What to do: All lines from the opening of the data to the line containing "jobs := s.jobs" must be returned unchanged, and only those lines.

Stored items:
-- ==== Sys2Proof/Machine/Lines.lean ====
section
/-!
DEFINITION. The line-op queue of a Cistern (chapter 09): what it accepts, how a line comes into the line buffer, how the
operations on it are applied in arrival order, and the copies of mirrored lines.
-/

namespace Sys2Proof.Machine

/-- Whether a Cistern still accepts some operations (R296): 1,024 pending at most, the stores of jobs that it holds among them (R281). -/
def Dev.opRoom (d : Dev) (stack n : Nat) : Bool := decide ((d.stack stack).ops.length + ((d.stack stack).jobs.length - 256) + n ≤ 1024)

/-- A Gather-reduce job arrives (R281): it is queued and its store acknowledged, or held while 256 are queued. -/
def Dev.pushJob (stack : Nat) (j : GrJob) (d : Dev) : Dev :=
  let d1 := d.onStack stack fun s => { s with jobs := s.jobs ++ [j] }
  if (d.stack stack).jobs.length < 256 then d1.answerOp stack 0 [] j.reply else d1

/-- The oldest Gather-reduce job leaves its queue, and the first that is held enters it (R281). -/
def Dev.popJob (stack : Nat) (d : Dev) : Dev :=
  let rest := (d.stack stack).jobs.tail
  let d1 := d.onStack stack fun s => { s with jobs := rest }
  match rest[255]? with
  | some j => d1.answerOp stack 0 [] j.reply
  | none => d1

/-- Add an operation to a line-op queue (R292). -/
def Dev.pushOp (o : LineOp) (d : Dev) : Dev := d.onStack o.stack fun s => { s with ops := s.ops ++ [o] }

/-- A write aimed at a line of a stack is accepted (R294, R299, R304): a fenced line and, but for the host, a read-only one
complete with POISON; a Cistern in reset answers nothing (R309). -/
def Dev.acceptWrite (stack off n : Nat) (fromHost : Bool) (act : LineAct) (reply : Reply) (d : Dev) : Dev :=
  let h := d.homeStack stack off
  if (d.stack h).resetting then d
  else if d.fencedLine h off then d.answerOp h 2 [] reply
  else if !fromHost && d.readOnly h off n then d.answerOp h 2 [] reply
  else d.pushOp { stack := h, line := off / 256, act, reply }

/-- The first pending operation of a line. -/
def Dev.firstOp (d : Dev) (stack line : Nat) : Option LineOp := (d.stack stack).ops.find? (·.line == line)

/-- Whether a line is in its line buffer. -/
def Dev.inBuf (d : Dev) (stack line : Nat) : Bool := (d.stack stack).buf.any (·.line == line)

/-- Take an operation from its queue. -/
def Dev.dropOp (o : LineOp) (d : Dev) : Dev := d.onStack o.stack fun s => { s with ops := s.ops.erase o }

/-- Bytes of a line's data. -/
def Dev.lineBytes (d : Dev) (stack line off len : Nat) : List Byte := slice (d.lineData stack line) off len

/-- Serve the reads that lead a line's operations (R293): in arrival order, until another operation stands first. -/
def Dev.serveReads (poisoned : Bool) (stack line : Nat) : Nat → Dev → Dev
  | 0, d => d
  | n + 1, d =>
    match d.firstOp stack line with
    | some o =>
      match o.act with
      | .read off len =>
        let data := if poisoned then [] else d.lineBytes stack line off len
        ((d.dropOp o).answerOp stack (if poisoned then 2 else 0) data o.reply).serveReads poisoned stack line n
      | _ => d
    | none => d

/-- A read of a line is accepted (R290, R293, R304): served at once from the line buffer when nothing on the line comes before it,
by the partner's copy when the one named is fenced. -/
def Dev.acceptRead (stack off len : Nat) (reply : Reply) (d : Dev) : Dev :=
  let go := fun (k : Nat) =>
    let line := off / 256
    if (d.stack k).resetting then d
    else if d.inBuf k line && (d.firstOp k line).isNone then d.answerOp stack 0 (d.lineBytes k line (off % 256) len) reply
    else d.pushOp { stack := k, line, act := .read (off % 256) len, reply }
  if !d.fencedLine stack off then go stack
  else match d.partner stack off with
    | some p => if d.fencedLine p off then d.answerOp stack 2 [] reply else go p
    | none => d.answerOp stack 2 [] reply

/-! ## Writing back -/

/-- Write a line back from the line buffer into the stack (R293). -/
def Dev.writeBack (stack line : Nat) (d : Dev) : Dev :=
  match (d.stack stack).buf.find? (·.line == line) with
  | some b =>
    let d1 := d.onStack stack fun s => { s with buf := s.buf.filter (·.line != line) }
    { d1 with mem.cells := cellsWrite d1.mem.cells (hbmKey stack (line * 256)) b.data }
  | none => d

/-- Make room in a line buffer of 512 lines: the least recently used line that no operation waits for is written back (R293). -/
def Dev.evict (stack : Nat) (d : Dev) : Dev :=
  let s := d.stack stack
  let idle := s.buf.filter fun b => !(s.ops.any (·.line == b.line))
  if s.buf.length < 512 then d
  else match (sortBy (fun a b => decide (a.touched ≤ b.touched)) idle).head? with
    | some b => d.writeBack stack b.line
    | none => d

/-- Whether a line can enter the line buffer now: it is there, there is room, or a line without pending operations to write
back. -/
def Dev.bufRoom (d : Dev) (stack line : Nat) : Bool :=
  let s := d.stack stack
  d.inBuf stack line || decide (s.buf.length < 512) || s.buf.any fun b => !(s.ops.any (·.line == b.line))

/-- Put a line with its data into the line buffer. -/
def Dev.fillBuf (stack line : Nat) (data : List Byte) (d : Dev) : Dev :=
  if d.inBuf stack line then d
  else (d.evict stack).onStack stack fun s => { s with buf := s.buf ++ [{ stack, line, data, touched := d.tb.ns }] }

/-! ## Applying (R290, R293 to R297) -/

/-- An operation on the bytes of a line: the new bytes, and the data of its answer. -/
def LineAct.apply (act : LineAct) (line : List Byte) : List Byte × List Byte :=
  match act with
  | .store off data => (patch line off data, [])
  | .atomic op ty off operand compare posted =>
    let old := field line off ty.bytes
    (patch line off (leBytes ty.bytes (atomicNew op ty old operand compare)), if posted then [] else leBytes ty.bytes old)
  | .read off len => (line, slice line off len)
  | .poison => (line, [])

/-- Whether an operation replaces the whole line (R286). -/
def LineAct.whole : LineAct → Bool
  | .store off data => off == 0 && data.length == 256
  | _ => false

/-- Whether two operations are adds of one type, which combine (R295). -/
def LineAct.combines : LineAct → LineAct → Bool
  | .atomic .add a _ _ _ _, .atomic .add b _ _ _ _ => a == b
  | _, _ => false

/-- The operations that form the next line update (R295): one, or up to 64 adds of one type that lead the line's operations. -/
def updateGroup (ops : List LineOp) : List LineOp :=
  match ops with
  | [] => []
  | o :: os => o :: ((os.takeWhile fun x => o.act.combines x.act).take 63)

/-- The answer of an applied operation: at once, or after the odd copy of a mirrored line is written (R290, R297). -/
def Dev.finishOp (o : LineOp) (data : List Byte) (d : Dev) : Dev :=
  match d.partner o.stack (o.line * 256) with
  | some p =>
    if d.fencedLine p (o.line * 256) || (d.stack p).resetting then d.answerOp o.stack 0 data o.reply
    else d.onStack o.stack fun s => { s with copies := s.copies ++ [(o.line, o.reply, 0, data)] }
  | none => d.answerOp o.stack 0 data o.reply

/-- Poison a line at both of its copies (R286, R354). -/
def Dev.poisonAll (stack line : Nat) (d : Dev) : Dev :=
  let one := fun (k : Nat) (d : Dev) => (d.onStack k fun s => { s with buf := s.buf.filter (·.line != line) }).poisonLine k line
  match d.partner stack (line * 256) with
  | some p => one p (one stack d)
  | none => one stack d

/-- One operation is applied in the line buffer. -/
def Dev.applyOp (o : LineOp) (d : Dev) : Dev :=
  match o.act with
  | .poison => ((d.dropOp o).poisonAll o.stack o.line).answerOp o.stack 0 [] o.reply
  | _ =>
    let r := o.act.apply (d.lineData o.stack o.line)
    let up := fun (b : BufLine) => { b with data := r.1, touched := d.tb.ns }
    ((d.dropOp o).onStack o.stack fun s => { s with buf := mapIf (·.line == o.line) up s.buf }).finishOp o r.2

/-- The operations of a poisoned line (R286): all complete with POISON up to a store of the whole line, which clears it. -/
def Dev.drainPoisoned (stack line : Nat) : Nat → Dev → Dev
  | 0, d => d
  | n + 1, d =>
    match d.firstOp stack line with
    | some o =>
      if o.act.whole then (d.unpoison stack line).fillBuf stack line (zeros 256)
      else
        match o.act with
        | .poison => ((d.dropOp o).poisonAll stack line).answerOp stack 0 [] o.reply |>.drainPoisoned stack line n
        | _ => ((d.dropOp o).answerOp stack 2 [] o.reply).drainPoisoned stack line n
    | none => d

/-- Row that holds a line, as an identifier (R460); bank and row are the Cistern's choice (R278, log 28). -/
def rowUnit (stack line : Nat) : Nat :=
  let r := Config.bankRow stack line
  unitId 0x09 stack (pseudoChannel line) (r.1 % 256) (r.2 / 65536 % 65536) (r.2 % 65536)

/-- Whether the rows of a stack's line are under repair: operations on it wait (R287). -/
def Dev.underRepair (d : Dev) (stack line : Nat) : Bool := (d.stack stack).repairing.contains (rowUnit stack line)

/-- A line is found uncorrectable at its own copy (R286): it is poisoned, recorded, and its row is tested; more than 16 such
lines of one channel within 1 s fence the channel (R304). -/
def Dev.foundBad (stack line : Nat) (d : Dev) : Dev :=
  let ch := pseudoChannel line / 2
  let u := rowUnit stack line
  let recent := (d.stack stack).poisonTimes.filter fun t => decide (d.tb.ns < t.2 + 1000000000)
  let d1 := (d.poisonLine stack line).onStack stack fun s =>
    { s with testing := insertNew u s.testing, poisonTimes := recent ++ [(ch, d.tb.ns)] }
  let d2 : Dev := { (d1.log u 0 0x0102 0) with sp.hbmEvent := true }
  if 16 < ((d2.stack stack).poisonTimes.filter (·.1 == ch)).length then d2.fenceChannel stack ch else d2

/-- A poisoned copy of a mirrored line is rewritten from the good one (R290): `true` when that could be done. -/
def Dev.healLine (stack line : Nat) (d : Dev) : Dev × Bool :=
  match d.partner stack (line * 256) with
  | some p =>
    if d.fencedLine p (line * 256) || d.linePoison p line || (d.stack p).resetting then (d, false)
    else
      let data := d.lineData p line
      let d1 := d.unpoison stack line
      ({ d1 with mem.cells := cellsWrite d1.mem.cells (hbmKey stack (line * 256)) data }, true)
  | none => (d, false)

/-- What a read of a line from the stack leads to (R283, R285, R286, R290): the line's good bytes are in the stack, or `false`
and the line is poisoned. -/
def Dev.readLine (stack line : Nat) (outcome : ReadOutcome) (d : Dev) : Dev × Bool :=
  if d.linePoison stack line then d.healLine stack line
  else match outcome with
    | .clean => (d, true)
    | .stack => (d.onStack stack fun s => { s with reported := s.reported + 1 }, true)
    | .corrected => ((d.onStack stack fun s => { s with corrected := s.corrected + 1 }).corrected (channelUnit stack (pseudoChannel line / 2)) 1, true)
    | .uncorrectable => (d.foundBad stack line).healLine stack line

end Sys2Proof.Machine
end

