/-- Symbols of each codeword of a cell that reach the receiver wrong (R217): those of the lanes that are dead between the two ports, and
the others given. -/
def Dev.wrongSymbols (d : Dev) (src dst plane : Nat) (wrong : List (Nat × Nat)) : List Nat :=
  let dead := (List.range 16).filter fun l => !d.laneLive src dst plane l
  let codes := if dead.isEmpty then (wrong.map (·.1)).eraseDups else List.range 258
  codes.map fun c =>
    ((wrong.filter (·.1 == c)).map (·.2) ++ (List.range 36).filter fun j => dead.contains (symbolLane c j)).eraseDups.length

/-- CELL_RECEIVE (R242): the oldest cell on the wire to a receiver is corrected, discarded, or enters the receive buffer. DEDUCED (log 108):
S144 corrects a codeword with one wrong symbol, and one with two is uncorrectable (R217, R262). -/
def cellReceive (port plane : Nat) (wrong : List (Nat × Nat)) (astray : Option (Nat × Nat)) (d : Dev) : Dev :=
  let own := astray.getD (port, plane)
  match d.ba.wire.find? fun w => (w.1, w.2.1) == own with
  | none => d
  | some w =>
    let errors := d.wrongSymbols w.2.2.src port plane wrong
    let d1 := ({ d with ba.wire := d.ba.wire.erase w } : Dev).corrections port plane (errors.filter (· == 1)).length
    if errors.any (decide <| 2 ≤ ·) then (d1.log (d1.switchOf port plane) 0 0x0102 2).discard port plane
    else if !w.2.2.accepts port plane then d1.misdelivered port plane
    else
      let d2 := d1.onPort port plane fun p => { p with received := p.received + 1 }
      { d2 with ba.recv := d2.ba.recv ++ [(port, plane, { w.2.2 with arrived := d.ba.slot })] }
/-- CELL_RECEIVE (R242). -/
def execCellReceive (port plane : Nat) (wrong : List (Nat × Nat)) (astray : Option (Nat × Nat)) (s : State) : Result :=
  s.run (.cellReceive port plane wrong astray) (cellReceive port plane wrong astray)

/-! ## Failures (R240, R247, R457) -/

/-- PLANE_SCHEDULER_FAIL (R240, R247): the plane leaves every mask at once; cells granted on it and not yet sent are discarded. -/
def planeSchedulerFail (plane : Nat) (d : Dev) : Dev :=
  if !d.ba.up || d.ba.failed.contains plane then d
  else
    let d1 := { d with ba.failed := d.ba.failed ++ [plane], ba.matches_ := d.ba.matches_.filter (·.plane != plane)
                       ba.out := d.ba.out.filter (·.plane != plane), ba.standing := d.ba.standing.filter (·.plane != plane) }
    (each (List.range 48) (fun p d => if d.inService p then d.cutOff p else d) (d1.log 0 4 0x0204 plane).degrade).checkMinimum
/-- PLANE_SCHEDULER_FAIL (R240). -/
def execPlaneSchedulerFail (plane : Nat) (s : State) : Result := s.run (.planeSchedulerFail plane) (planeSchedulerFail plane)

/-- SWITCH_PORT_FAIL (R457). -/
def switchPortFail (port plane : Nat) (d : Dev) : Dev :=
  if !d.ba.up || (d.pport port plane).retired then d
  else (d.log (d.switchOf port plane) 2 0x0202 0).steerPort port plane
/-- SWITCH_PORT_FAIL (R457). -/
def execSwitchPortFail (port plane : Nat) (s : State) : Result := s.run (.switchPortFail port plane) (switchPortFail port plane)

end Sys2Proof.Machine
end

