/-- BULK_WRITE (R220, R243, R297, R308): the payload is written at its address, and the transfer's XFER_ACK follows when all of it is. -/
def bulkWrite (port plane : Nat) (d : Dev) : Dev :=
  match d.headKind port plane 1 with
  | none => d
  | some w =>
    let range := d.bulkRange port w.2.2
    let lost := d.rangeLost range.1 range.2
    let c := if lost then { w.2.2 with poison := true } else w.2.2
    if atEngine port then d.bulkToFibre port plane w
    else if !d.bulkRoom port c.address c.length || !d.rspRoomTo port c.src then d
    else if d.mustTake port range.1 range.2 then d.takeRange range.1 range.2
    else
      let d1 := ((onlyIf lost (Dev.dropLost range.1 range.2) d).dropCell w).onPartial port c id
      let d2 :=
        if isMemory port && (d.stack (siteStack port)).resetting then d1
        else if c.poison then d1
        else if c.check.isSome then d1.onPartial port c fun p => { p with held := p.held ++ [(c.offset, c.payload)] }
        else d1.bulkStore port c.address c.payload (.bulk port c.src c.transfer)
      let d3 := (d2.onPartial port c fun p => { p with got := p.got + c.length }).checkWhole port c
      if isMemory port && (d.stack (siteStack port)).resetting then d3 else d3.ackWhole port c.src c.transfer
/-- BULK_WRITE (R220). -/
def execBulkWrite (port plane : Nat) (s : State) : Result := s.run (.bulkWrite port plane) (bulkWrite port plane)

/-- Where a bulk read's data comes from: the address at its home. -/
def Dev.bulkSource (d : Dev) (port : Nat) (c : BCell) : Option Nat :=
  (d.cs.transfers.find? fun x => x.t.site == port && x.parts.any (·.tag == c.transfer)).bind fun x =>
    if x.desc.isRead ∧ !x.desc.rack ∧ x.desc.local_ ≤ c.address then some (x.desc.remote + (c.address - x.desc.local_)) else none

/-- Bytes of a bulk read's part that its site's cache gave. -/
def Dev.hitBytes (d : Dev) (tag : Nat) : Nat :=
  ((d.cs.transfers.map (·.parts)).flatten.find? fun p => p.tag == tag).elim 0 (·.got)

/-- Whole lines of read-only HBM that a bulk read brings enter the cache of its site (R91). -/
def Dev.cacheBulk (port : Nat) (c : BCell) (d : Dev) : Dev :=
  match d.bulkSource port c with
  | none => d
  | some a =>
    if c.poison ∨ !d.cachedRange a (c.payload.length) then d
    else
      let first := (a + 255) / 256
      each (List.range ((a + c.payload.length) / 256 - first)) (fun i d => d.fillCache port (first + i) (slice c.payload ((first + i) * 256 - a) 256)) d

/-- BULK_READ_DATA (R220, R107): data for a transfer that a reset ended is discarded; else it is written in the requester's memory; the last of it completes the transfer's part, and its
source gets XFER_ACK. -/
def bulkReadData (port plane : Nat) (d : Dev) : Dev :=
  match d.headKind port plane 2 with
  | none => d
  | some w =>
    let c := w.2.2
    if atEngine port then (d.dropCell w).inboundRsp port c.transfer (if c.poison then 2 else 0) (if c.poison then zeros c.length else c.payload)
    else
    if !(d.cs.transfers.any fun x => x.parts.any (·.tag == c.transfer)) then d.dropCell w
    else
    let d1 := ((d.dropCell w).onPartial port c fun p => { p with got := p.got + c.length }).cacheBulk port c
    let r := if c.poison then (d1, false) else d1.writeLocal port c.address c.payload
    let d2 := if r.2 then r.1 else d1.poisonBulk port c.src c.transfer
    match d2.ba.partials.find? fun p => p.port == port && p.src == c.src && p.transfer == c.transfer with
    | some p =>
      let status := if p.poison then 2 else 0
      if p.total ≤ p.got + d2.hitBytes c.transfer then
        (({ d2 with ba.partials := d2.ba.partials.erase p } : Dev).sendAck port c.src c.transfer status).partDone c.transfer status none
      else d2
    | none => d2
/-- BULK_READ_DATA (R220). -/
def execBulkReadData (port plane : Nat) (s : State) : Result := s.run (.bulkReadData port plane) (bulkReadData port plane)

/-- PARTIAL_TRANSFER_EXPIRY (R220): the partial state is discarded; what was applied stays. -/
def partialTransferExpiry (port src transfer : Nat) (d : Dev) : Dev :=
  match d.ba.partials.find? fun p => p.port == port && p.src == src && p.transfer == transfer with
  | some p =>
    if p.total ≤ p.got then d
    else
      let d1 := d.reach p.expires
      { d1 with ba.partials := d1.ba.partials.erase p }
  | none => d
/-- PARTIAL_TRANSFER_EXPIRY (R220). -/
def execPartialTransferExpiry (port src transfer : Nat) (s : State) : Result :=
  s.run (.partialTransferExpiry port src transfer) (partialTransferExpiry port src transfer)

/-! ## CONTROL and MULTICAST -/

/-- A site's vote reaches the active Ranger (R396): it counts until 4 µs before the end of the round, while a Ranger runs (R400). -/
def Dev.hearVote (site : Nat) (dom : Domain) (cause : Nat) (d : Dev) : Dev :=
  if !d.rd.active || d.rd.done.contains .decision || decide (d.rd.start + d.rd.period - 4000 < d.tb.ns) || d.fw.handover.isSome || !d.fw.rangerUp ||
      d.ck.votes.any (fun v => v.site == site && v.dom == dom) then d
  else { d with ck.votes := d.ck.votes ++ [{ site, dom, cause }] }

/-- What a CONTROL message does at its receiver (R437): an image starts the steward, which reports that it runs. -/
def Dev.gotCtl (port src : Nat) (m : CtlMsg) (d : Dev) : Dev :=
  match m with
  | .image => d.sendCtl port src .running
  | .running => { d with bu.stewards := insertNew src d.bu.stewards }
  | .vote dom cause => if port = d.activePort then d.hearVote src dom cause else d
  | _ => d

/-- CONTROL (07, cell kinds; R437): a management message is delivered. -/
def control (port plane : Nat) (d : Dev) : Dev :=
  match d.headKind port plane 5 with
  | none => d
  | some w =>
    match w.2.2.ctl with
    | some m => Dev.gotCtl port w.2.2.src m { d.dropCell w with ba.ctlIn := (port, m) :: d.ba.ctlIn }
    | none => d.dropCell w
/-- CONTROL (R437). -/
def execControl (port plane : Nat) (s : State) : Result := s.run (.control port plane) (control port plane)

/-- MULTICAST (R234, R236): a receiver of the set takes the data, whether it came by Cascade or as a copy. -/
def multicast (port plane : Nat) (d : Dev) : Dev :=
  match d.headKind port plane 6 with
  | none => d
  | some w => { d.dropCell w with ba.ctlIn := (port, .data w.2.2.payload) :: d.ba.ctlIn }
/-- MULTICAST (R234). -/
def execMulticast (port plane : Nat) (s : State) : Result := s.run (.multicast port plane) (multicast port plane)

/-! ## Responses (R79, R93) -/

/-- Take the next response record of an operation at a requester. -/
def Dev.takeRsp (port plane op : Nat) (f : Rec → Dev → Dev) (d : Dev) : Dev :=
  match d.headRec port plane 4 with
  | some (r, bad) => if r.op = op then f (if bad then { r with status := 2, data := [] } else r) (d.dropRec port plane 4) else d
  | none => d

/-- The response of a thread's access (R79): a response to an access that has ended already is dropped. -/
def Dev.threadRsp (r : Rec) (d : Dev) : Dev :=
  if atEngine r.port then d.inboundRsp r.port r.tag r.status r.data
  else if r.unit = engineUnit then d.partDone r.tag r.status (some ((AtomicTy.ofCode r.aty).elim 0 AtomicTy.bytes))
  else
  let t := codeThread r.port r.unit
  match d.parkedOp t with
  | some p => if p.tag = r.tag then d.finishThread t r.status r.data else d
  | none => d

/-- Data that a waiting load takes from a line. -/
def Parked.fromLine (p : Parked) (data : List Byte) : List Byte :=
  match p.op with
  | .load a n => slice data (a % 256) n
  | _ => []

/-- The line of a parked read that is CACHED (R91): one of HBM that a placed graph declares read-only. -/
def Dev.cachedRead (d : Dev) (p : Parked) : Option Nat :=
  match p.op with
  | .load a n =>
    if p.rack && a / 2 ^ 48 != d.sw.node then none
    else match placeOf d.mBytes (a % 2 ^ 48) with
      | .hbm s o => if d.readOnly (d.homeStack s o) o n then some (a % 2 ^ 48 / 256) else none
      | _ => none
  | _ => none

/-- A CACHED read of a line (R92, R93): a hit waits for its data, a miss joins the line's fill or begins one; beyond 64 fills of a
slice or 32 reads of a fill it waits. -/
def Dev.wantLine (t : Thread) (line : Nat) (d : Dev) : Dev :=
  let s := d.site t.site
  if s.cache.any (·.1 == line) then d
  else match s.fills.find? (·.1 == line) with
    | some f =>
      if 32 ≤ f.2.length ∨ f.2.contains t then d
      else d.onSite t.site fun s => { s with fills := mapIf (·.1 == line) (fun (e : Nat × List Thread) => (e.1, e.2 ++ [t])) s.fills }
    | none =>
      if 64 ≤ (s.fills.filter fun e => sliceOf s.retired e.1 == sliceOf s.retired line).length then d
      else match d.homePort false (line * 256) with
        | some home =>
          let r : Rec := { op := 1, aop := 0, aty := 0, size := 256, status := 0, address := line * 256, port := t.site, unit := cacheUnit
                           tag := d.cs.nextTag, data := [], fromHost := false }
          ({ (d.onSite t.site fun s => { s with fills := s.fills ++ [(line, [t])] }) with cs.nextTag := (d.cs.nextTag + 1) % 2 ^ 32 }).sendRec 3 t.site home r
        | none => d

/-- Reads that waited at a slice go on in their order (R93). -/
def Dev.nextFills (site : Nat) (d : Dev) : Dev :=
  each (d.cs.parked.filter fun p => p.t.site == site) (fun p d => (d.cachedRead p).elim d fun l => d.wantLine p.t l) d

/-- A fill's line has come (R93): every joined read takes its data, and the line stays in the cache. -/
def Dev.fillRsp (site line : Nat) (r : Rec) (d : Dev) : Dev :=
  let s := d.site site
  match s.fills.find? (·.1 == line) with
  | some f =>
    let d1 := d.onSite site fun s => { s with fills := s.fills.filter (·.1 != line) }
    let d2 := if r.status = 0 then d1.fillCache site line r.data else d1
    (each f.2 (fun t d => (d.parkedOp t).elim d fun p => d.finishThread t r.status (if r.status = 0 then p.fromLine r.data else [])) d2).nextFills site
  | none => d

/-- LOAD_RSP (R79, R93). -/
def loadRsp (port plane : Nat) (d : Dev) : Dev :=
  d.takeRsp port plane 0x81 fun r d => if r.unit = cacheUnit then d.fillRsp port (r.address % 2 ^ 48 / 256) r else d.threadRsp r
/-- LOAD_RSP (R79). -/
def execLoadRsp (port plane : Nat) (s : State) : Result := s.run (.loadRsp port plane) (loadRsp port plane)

Exercise result:
-- ==== Sys2Proof/Machine/Lines.lean ====
section
/-!
DEFINITION. The line-op queue of a Cistern (chapter 09): what it accepts, how a line comes into the line buffer, how the
operations on it are applied in arrival order, and the copies of mirrored lines.
-/

namespace Sys2Proof.Machine

/-- Whether a Cistern still accepts some operations (R296): 1,024 pending at most, the stores of jobs that it holds among them (R281). -/
def Dev.opRoom (d : Dev) (stack n : Nat) : Bool := decide ((d.stack stack).ops.length + ((d.stack stack).jobs.length - 256) + n ≤ 1024)

/-- A Gather-reduce job arrives (R281): it is queued and its store acknowledged, or held while 256 are queued. -/
def Dev.pushJob (stack : Nat) (j : GrJob) (d : Dev) : Dev :=
  let d1 := d.onStack stack fun s => { s with jobs := s.jobs ++ [j] }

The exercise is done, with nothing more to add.